Feature Super-Resolution Based Facial Expression Recognition for Multi-scale Low-Resolution Faces
Wei Jing, Feng Tian, Jizhong Zhang, Kuo-Ming Chao, Zhenxin Hong, Xu, Liu

TL;DR
This paper introduces a novel feature super-resolution method using GANs to improve facial expression recognition on low-resolution images, outperforming existing image super-resolution and recognition techniques.
Contribution
A new feature-level super-resolution approach using GANs combined with a classification-aware loss for robust FER on very low-resolution images.
Findings
Achieves better FER accuracy on low-res images than existing methods.
Effective across various down-sampling factors with a single model.

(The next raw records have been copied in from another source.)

/-- A write to HOST_MECTL (18 R477-R479). -/
def State.writeMectl (s : State) (v : Nat) : State :=
  let m := s.host.me
  let size := bits v 8 4
  let m' : Me :=
    if !sizeOk size then m
    else if m.enable then { m with vector := bits v 16 6, enable := bit v 0 }
    else
      let m1 : Me := { m with vector := bits v 16 6, size := size }
      if !bit v 0 then m1
      else if baseOk m.base size 32 then { m1 with enable := true, configError := false, tail := 0, head := 0, phase := true, held := [], overflow := false }
      else { m1 with configError := true }
  { s with host := { s.host with me := m' } }

/-- A setup-register write whose effect needs the management core: during a restart the last value written to each register
takes effect when the restart ends (18 R472; log 23 names the registers). -/
def State.mgmtReg (s : State) (off v : Nat) (f : State → State) : State :=
  if !s.hostUp then s
  else if s.chip.restarting then
    { s with host := { s.host with deferredReg := (s.host.deferredReg.filter fun e => decide (e.1 ≠ off)) ++ [(off, v)] } }
  else f s

/-- The offset of a queue's control register (18 R476). -/
def cqctlOff (q : Nat) : Nat := 0x0450 + 32 * q

/-- CQ_ENABLE (18 R478; 11 R288). -/
def execCqEnable (t q : Nat) (value : Word) (s : State) : Host.Outcome State Fault Refusal :=
  ifUnit (decide (q < 16)) ((s.at t).mgmtReg (cqctlOff q) value.toNat fun s => s.writeCqctl q value.toNat)

/-- CQ_DISABLE (18 R479). -/
def execCqDisable (t q : Nat) (value : Word) (s : State) : Host.Outcome State Fault Refusal :=
  ifUnit (decide (q < 16)) ((s.at t).mgmtReg (cqctlOff q) value.toNat fun s => s.writeCqctl q value.toNat)

/-- DS_ENABLE (18 R478; 11 R288). -/
def execDsEnable (t ds : Nat) (value : Word) (s : State) : Host.Outcome State Fault Refusal :=
  ifUnit (decide (ds < 64)) (if (s.at t).hostUp then (s.at t).writeDsctl ds value.toNat else s.at t)

/-- DS_DISABLE (18 R479). -/
def execDsDisable (t ds : Nat) (value : Word) (s : State) : Host.Outcome State Fault Refusal :=
  ifUnit (decide (ds < 64)) (if (s.at t).hostUp then (s.at t).writeDsctl ds value.toNat else s.at t)

/-- ME_ENABLE (18 R478; 11 R288). -/
def execMeEnable (t : Nat) (value : Word) (s : State) : Host.Outcome State Fault Refusal := .next ((s.at t).mgmtReg 0x0418 value.toNat fun s => s.writeMectl value.toNat)

/-- ME_DISABLE (18 R479). -/
def execMeDisable (t : Nat) (value : Word) (s : State) : Host.Outcome State Fault Refusal := .next ((s.at t).mgmtReg 0x0418 value.toNat fun s => s.writeMectl value.toNat)

/-! ### Queue stalls and interrupt messages (11 R301, R321) -/

/-- QUEUE_STALLED (11 R301). -/
def execQueueStalled (t q : Nat) (s : State) : Host.Outcome State Fault Refusal :=
  let s := s.at t
  let c := s.cq q
  ifUnit (decide (q < 16))
    (if !c.enable ∨ c.draining ∨ c.stalled ∨ c.sqHead = c.sqTail then s
     else ((s.setCq q { c with stalled := true }).bump (uCq q) 2).log 0x600 5 q c.sqHead 0)

/-- MSIX_MESSAGE (11 R321; 18 R493): a pending vector that is not masked sends its message, at most one per coalescing
interval; in local-ring mode HOST_IRQ follows the pending vectors instead. -/
def execMsixMessage (t v : Nat) (s : State) : Host.Outcome State Fault Refusal :=
  let s := s.at t
  let e := s.msix v
  ifUnit (decide (v < 64))
    (if s.time.localMode ∨ !s.host.pendVec.contains v ∨ bit e.ctrl 0 ∨ s.now < Tbl.get 0 v s.host.vecNext then s
     else
       let s1 : State := { s with host := { s.host with pendVec := s.host.pendVec.filter (fun k => decide (k ≠ v)),
                                                         vecNext := Tbl.set 0 v (s.now + 250 * Tbl.get 0 v s.host.coal) s.host.vecNext } }
       s1.emit (.msix v e.addr e.data))

/-- Is HOST_IRQ low (11 R325; 18 R493)? -/
def State.hostIrq (s : State) : Bool := s.host.pendVec.any fun v => !bit (s.msix v).ctrl 0

end Sys2Proof.Machine
end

Demonstrates improved discriminative features for expression recognition.
Abstract
Facial Expressions Recognition(FER) on low-resolution images is necessary for applications like group expression recognition in crowd scenarios(station, classroom etc.). Classifying a small size facial image into the right expression category is still a challenging task. The main cause of this problem is the loss of discriminative feature due to reduced resolution. Super-resolution method is often used to enhance low-resolution images, but the performance on FER task is limited when on images of very low resolution. In this work, inspired by feature super-resolution methods for object detection, we proposed a novel generative adversary network-based feature level super-resolution method for robust facial expression recognition(FSR-FER). In particular, a pre-trained FER model was employed as feature extractor, and a generator network G and a discriminator network D are trained with…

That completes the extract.